After you get familiar with a DSLR, you will start to wonder how to get those incredible shots that you see plastered across the Internet on amateur blogs. There are a few essential “cheater” accessories that can take your photographic awaking to the next level and help you achieve superior quality in your shots. From DSLR lenses to camera lens filters to a host of other tools, the right equipment makes a huge difference from what you can produce with the starter kit.

1. 50mm Prime Lens


This is the first piece of “cheater” equipment everyone who knows anything recommends to a budding amateur photographer. The most popular Canon option, for example, is lovingly referred to as the “Nifty Fifty” and it is only an affordable $125. This lens has a fixed focal length of 50mm, meaning it can’t zoom in or out, and boasts a very wide maximum aperture or f.1/8, enabling it to function at very fast shutter speeds even in low light conditions. This makes it ideal for a lot of casual indoor photography and stills, as well as for shooting normal life like children playing.

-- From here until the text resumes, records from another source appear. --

-- ==== Sys2Proof/Machine/State.lean ====
section
/-!
DEFINITION. The state of a package (00 to 18): everything the spec gives the machine, as plain data, the ways a step can stop, and
the state at power-on reset.
-/
namespace Sys2Proof.Machine

/-- Why the machine stops. -/
inductive Fault where
  /-- An instruction is executed while no tiller is selected (`cur` names none). Raised by every instruction's meaning. Safe: the
  spec has no such step. -/
  | noTiller
  deriving DecidableEq, Repr

/-- Why a step has no meaning. -/
inductive Refusal where
  /-- The instruction has no meaning yet. Raised by the dispatch only. Safe. -/
  | notModelled (mnemonic : String)
  deriving DecidableEq, Repr

/-- Which tiller executes: block, group within the block, tiller slot. -/
structure Cur where
  b : Nat
  g : Nat
  t : Nat
  deriving DecidableEq, Repr

/-- A register as the scoreboard marks it (R85). -/
inductive RegId where
  | v (n : Nat)
  | s (n : Nat)
  | p (n : Nat)
  | flags
  deriving DecidableEq, Repr

/-- A write to one register: a vector lane, a scalar, a predicate bit. -/
inductive Wr where
  | v (r lane : Nat) (x : Word)
  | s (r : Nat) (x : DWord)
  | p (r lane : Nat) (x : Bool)
  deriving DecidableEq, Repr

/-- What an access needs (R122); `sup` marks that of a hart, which has checked the U bit of its first stage for its own mode (R423). -/
structure Acc where
  r : Bool := false
  w : Bool := false
  x : Bool := false
  sup : Bool := false
  deriving DecidableEq, Repr

/-- One lane's operation on its location (R129, R144, R146, R155). -/
inductive ElOp where
  | read
  | write (x : Nat)
  | atom (op : AOp) (x : Nat)
  | cas (cmp new : Nat)
  | ord (x who n : Nat)
  | line (op : ClineOp)
  deriving DecidableEq, Repr

/-- One lane's access: the lane, the virtual address, the size in bytes and the operation. -/
structure LOp where
  lane : Nat
  va : Nat
  size : Nat
  op : ElOp
  deriving DecidableEq, Repr

/-- A fault that parks (R127): its kind, the CAUSE or DETAIL of R326 and R329, and what a report to the management core tells. -/
inductive PKindF where
  | stage1 | stage2 | walk | aliasF | poison | home | firewall
  deriving DecidableEq, Repr

/-- A fault with its CAUSE, GPA, level and walk-stage flag (R329); `home` is the slice that refused (R21); `ordq` says that the spill
area of ordered atomics is full (R147). -/
structure PFault where
  kind : PKindF
  cause : Nat := 0
  gpa : Nat := 0
  level : Nat := 0
  flag : Nat := 0
  home : Nat := 0
  ordq : Bool := false
  deriving DecidableEq, Repr

/-- A fault of a parked instruction: the page, its kind, the token of its report and whether it has been answered. -/
structure FaultRef where
  va : Nat
  f : PFault
  token : Nat
  resolved : Bool := false
  deriving DecidableEq, Repr

/-- Where a memory instruction's values go (R149 to R151). -/
inductive Dst where
  | none
  | vec (d : Nat) (t : IType)
  | scl (d : Nat) (t : IType)
  | bcast (d : Nat) (t : IType) (mask : Nat)
  deriving DecidableEq, Repr

/-- A global memory instruction in flight (R119, R125, R139): its unfinished lanes, the faults met, the scopes it acquires and releases at,
whether its stores have been accepted by the L1 (R149), and its address. -/
structure MemFlight where
  dst : Dst
  lanes : List LOp
  acc : Acc
  hint : Hint := .none
  acq : Option Scope := .none
  rel : Option Scope := .none
  accepted : Bool := false
  faults : List FaultRef := []
  pc : Nat := 0
  deriving DecidableEq, Repr

/-- A wait that another step ends; `ctrfault` is a `ctrwait` that is parked on a fault of its counter's page (R296). -/
inductive Cond where
  | pwait (addr : Nat) (par : Bool)
  | cwait (isTo : Bool) (v : Nat)
  | mwait (sel : Sel8) (v : Nat)
  | qwait (sel : Sel8) (v : Nat)
  | ctrwait (va v : Nat)
  | ctrfault (va v : Nat) (f : FaultRef)
  | snooze (til : Nat)
  | bar (id : Nat)
  | aalloc (op : Nat)
  | fence (sem : FSem) (scope : Scope)
  | remote (op : Nat)
  | shape (op : Nat)
  | matrix (op : Nat)
  deriving DecidableEq, Repr

/-- What an issued instruction still waits for: its own latency, its requests, or a condition. -/
inductive PKind where
  | alu
  | mem (m : MemFlight)
  | cond (c : Cond)
  deriving DecidableEq, Repr

/-- An issued instruction that has not completed (R83, R85): the tiller slot and its lanes, its opcode, the registers marked, the
writes to perform, the flags to set, and what ends it. -/
structure Pend where
  slot : Nat
  mask : Nat
  op : Nat
  marks : List RegId
  wr : List Wr
  fl : Nat
  kind : PKind
  deriving DecidableEq, Repr

/-- An open lookahead window (R83): the pending instruction and the instructions left. -/
structure Win where
  id : Nat
  left : Nat
  deriving DecidableEq, Repr

/-- Why a tiller is in Long-wait (R86): a pending instruction, a parked memory instruction, its next fetch, room in the record stream,
or the window of sheaves. -/
inductive LWait where
  | on (id : Nat)
  | parked (id : Nat)
  | fetch (f : List FaultRef)
  | recRoom
  | sealWin
  deriving DecidableEq, Repr

/-- Tiller states (R86). -/
inductive TState where
  | free
  | ready
  | waiting
  | longWait (w : LWait)
  | atBar (id : Nat)
  | atJoin
  | atWide
  | held (was : TState)
  | ended
  deriving DecidableEq, Repr

/-- A tiller slot (R86); `parkAt` is the address at which it parked last and `parkNo` the number of that park among those of its group
(R88, R95); `parkSince` says since when it is parked on a fault (R314). -/
structure Tiller where
  mask : Nat := 0
  pc : Nat := 0
  fmt : Word := 0x13
  mode : Word := 1
  wins : List Win := []
  skip : Nat := 0
  st : TState := .free
  rcd : Option Nat := none
  parkAt : Nat := 0
  parkNo : Nat := 0
  parkSince : Option Nat := none
  deriving DecidableEq, Repr

/-- A split record (R86, R89): `lanes` are At-join lanes held in the record, parked at `joinPc`. -/
structure Rcd where
  addr : Nat
  mask : Nat
  fmt : Word
  mode : Word
  parent : Option Nat
  dfr : Option (Nat × Nat) := none
  lanes : Nat := 0
  joinPc : Nat := 0
  deriving DecidableEq, Repr

/-- The wide region's saved state (R94): the address of `wide`, the tillers and records. -/
structure WideSave where
  pc : Nat
  tillers : List Tiller
  rcds : List (Nat × Rcd)
  slot : Nat
  deriving DecidableEq, Repr

/-- The hidden trap state (R100): the saved scalars, the slot of the handler's tiller at entry and its lanes, the records open at entry. -/
structure TrapSave where
  saved : List DWord
  slot : Nat
  mask : Nat
  rcds : List Nat
  deriving DecidableEq, Repr

/-- A group's executions of `bar` on one barrier in the phase (R96): the lanes of the tillers that executed it, their count, and for each
execution, the latest first, its lanes and its address. -/
structure BarArr where
  id : Nat
  lanes : Nat
  cnt : Nat
  execs : List (Nat × Nat) := []
  deriving DecidableEq, Repr

/-- A named barrier of a block (R96): the first arrival's count as written, the target, the groups arrived. -/
structure Bar where
  first : Option Nat := none
  target : Nat := 0
  arrived : List Nat := []
  deriving DecidableEq, Repr

/-- A sealed sheaf and its status record (R186, R208, R358): the arrival object, the copies in issue order, whether it is outstanding,
and what it recorded when it failed; `post` says that it was sealed after the group's flashback point (R199). -/
structure SheafSt where
  num : Nat
  arv : Option Nat := none
  copies : List Nat := []
  out : Bool := true
  failed : Bool := false
  cause : Nat := 0
  whr : Nat := 0
  copy : Nat := 0
  sarv : Bool := false
  addr : Nat := 0
  rcause : Nat := 0
  post : Bool := false
  deriving DecidableEq, Repr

The wide aperture offers a shallow depth of field, making it great for artistic shots of a subject with a blurred background. Many photographers also feel that this type of lens adds a slightly ethereal quality to the light in outdoor shots, which is desirable. With just a bit of practice with the king of beginner DSLR lenses, you’ll find your shots turning out beautifully, full of rich, natural colors and vibrant details that almost feel like you’re cheating.

2. Polarizing Filter


Lens filters are already a must, ranging in price from $15 to hundreds depending on quality. A mild UV filter costs $35 and protects the actual glass on a $250 lens so scratches don’t ruin your investment. But a polarizing filter adds a desirable effect to your shots beyond just protecting the lens. Polarizers serve two purposes. They reduce glare and reflections on glass, water, and metal objects, which helps keep the focus on your subject and lets you control the lighting and composition of outdoor shots better. Second and more relevant, they pump up the color saturation so blues in the sky, natural greens, and the warm yellows and oranges in skin come through with more power. This adds an energy and vibrancy to shots.

3. A Tripod


If you want those beautiful, artistic night shots of low-light subjects like the moon or which show streaming city lights, you need a tripod. Professional-looking landscapes and even macro stills are all about crisp details and perfect composition, and a tripod helps you achieve that. You can get all these shots holding your camera in your hand, but you will know the difference when you look at a group of shots taken with a tripod compared to those you took without. The crispness and details of the stable shots will have people wondering where you got your awesome camera and when you got so good at photography.

Upgrading your equipment and DSLR lenses is far from cheating. But for how affordable they are and how easy improving your shots is with these accessories, you just might feel like you’re cheating compared to friends who put in the hours in classes and walking around trying to “get to know” their camera and gain “a feel” for light.